廖君盘隐在假山后,远远看着曾经熟悉的花木。
不一样了。
怎么会一样,岁岁年年去,风景旧物都有变。
目光再次落到久无人居住的闺阁上。
曾经在习完武后,从将军府的后门溜出,再从这里的侧门溜入,扒着窗台学蛐蛐叫,将萱儿哄出来,在院子玩。那两个贴身婢女总是害怕替小姐代劳的绣图被夫人看出来,好在徐夫人从来没有发现过。
现在明白,未必是没有看出,但终究是没有责骂。
有没有又如何?
物非,人也非了。
廖君盘闭闭眼。
山上小师弟小心翼翼道来这个消息时,听在耳里还有些不真实。
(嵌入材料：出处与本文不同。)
/-- 40_segment.md R94: SEG_SET in bounds writes one cell; out of bounds it is a fatal fault with code 0x02 and its record
(60_exceptions.md R148, the spec's decision D25), and no cell is written. That the entry is a next state is log 9, and that a
faulting transaction has no response is log 3 (the model's choice). That MemMode and the heads stay in bounds too is
`SegmentPortTouchesOnlySegments`. -/
def Obligations.SegSetWritesOrFaults : Prop :=
  ∀ (s : State) (r : SegRef) (i : Int) (v : Byte), s.fault = none → r.ok s.drives.length = true →
    (∀ g, s.segOf r = some g → 0 ≤ i → i < g.len →
      ∃ t, exec (.segSet r i v) s = .next t ∧ t.resp = some .done ∧ t.fault = none ∧
        t.segOf r = some (g.write i.toNat v) ∧ (∀ q, q ≠ r → t.segOf q = s.segOf q)) ∧
    (i < 0 ∨ (s.segLen r : Int) ≤ i →
      exec (.segSet r i v) s = .next { s with
        fault := some { code := 0x02, sel := r.sel, drv := r.drv, addr := i }, resp := none, extOut := none })

/-- 40_segment.md R98, R100 (derived there): a SEG_SET in bounds followed by a SEG_GET of the same cell returns the byte; a
SEG_GET or SEG_SET at an address `< 0` or `>= size` always sets the fault. -/
def Obligations.SegmentRoundTrip : Prop :=
  ∀ (s : State) (r : SegRef) (i : Int) (v : Byte), s.fault = none → r.ok s.drives.length = true →
    (0 ≤ i → i < s.segLen r →
      ∃ t u, exec (.segSet r i v) s = .next t ∧ exec (.segGet r i) t = .next u ∧ u.resp = some (.byte v)) ∧
    (i < 0 ∨ (s.segLen r : Int) ≤ i →
      (∃ t, exec (.segGet r i) s = .next t ∧ t.fault ≠ none) ∧ (∃ t, exec (.segSet r i v) s = .next t ∧ t.fault ≠ none))

/-- 40_segment.md R95: SEG_COPY returns Ok(L) with cells `start .. start+L-1` holding the payload and every other cell as it
was, or the recoverable Err with nothing written; it never raises a fatal fault. -/
def Obligations.SegCopyWritesAllOrNothing : Prop :=
  ∀ (s : State) (r : SegRef) (start : Int) (bs : List Byte), s.fault = none → r.ok s.drives.length = true →
    (Instr.segCopy r start bs).op.code = 0x12 ∧
    (start < 0 ∨ (s.segLen r : Int) < start + bs.length →
      exec (.segCopy r start bs) s = .next { s with resp := some (.copyErr errCopyBounds), extOut := none }) ∧
    (0 ≤ start → start + bs.length ≤ (s.segLen r : Int) →
      ∃ t, exec (.segCopy r start bs) s = .next t ∧ t.resp = some (.copyOk bs.length) ∧ t.fault = none ∧
        t.segLen r = s.segLen r ∧
        (∀ (k : Nat) (hk : k < bs.length), t.peek r (start.toNat + k) = some bs[k]) ∧
        (∀ a : Nat, (a : Int) < start ∨ start + bs.length ≤ a → t.peek r a = s.peek r a) ∧
        (∀ q a, q ≠ r → t.peek q a = s.peek q a))

/-- 40_segment.md R99 (the spec's decision D21): an absent Data or Image answers as a segment of length 0; 60_exceptions.md
R151 (D26) gives the code 0x10. -/
def Obligations.AbsentBuffersHaveLengthZero : Prop :=
  ∀ (s : State) (b : BufSel) (d : DriveIx) (D : Drive) (i : Int) (v : Byte) (bs : List Byte), s.fault = none →
    s.drives[d.toNat]? = some D → D.buf b = none →
    (∃ t, exec (.segGet (.buf b d) i) s = .next t ∧ t.fault ≠ none) ∧
    (∃ t, exec (.segSet (.buf b d) i v) s = .next t ∧ t.fault ≠ none) ∧
    exec (.segSize (.buf b d)) s = .next { s with resp := some (.int 0), extOut := none } ∧
    exec (.segCopy (.buf b d) i bs) s
      = .next { s with resp := some (if i = 0 ∧ bs = [] then .copyOk 0 else .copyErr 0x10), extOut := none }

/-- 40_segment.md R96: SEG_SIZE returns the length of its segment, 0 for an absent Data or Image, and changes nothing; in a
state with the invariants of 10_state.md R41, Main and Aux give RAM_SIZE and Rom gives 0x4000. -/
def Obligations.SegSizeReturnsTheLength : Prop :=
  ∀ (s : State) (r : SegRef), s.fault = none → r.ok s.drives.length = true →
    (Instr.segSize r).op.code = 0x13 ∧
    exec (.segSize r) s = .next { s with
      resp := some (.int (match s.segOf r with | some g => g.len | none => 0)), extOut := none } ∧
    (s.Inv →
      exec (.segSize .main) s = .next { s with resp := some (.int s.cfg.ramSize), extOut := none } ∧
      exec (.segSize .aux) s = .next { s with resp := some (.int s.cfg.ramSize), extOut := none } ∧
      exec (.segSize .rom) s = .next { s with resp := some (.int 0x4000), extOut := none })

/-- 40_segment.md R97 (the spec's decision D21): SEG_ATTACH completes, the buffer is a segment of `n` cells each holding a
free byte of this creation (whatever it is; log 6, log 7), and nothing else changes. -/
def Obligations.SegAttachCreatesTheBuffer : Prop :=
  ∀ (s : State) (b : BufSel) (d : DriveIx) (n : Nat) (D : Drive), s.fault = none → s.drives[d.toNat]? = some D →
    ∃ t, exec (.segAttach b d n) s = .next t ∧
      t = { s with
        drives := s.drives.set d.toNat (match b with
          | .data => { D with data := some { len := n, seed := s.draws, cells := [] } }
          | .image => { D with image := some { len := n, seed := s.draws, cells := [] } }),
        draws := s.draws + 1, resp := some .done, extOut := none } ∧
      (∀ a < n, t.peek (.buf b d) a = some (Config.unspec s.draws a)) ∧
      (∀ a ≥ n, t.peek (.buf b d) a = none)

/-! ## Drives -/

/-- 42_drive.md R125: DRV_STEP clamps TrackPos to 0 .. 70 and always sets SectorPos to 0; it completes in every state of the
drive, whatever Locked, Online, Mode and WriteProtect are, and writes nothing else. -/
def Obligations.DrvStepClampsAndZeroes : Prop :=
  ∀ (s : State) (d : DriveIx) (off : Int) (D : Drive), s.fault = none → s.drives[d.toNat]? = some D →
    (Instr.drvStep d off).op.code = 0x22 ∧
    exec (.drvStep d off) s = .next { s with
      drives := s.drives.set d.toNat { D with trackPos := max 0 (min 70 (D.trackPos + off)), sectorPos := 0 },
      resp := some .done, extOut := none }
来阳龙城的路上,亲眼去看了她,又来了此处,却没有预先以为的那么痛。
只是心里闷闷的,沉沉的。
什么时候开始,想起萱儿,不再是撕心裂肺的痛了?家仇血恨,痛多了,麻木了吗?还是因为,她为了自己病了疯癫了是真的,却毕竟没有如同外面一样传言的死了,而是嫁作了人妇?那男子虽然小厮出身,待她却是真心真意。她如今旧恙已愈,过去的事在病榻缠绵里忘得七七八八,育了一双儿女,倒也安乐。
这样就好了。
长长呼了口气,最后扫了一眼庭院,听听四周无人,廖君盘掠出墙院子。
没有回头。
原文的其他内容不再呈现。